◆ WHAT IS NEEDED ◆
Your answer should consist solely of the lines from the first line of the data through the line with "let p := (s.core", each reproduced exactly.

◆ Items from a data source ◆
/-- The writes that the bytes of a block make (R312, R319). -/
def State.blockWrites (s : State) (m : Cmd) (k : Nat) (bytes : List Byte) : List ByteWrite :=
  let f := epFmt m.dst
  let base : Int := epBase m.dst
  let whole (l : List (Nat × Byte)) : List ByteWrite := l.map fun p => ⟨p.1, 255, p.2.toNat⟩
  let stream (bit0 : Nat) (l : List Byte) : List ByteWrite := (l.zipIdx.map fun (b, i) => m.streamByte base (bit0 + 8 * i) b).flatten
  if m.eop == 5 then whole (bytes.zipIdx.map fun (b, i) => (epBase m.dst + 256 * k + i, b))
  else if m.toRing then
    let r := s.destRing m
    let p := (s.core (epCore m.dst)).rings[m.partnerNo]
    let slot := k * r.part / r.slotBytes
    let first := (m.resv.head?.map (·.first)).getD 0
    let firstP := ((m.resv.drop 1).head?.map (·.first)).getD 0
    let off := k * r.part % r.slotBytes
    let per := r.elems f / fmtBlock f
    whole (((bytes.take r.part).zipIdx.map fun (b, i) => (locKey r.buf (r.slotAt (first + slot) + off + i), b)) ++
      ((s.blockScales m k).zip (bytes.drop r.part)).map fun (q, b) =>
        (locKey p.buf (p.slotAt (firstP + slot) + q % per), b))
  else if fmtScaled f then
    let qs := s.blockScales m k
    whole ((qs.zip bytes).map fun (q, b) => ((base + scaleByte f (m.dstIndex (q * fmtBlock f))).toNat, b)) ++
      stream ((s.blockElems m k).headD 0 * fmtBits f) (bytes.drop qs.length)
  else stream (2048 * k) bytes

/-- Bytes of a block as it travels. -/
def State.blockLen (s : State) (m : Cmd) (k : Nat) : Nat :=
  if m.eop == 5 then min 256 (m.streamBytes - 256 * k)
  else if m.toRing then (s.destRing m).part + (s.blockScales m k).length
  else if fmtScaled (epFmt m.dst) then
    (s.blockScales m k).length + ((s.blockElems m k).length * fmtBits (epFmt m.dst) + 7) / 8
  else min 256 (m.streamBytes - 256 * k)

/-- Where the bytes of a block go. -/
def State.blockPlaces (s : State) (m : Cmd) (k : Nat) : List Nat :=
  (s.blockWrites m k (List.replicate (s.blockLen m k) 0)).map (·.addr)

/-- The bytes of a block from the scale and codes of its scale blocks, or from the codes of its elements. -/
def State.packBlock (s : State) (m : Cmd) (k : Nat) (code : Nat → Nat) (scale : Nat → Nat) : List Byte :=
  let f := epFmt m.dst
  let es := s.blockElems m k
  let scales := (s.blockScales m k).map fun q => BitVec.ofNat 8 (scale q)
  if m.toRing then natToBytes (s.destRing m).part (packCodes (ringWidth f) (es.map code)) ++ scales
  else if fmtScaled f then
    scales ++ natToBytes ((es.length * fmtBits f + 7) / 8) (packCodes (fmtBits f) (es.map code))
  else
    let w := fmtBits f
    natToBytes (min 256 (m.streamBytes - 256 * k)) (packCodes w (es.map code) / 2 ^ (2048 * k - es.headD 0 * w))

◆ SOLUTION TO THIS PROBLEM ◆
/-- The writes that the bytes of a block make (R312, R319). -/
def State.blockWrites (s : State) (m : Cmd) (k : Nat) (bytes : List Byte) : List ByteWrite :=
  let f := epFmt m.dst
  let base : Int := epBase m.dst
  let whole (l : List (Nat × Byte)) : List ByteWrite := l.map fun p => ⟨p.1, 255, p.2.toNat⟩
  let stream (bit0 : Nat) (l : List Byte) : List ByteWrite := (l.zipIdx.map fun (b, i) => m.streamByte base (bit0 + 8 * i) b).flatten
  if m.eop == 5 then whole (bytes.zipIdx.map fun (b, i) => (epBase m.dst + 256 * k + i, b))
  else if m.toRing then
    let r := s.destRing m
    let p := (s.core (epCore m.dst)).rings[m.partnerNo]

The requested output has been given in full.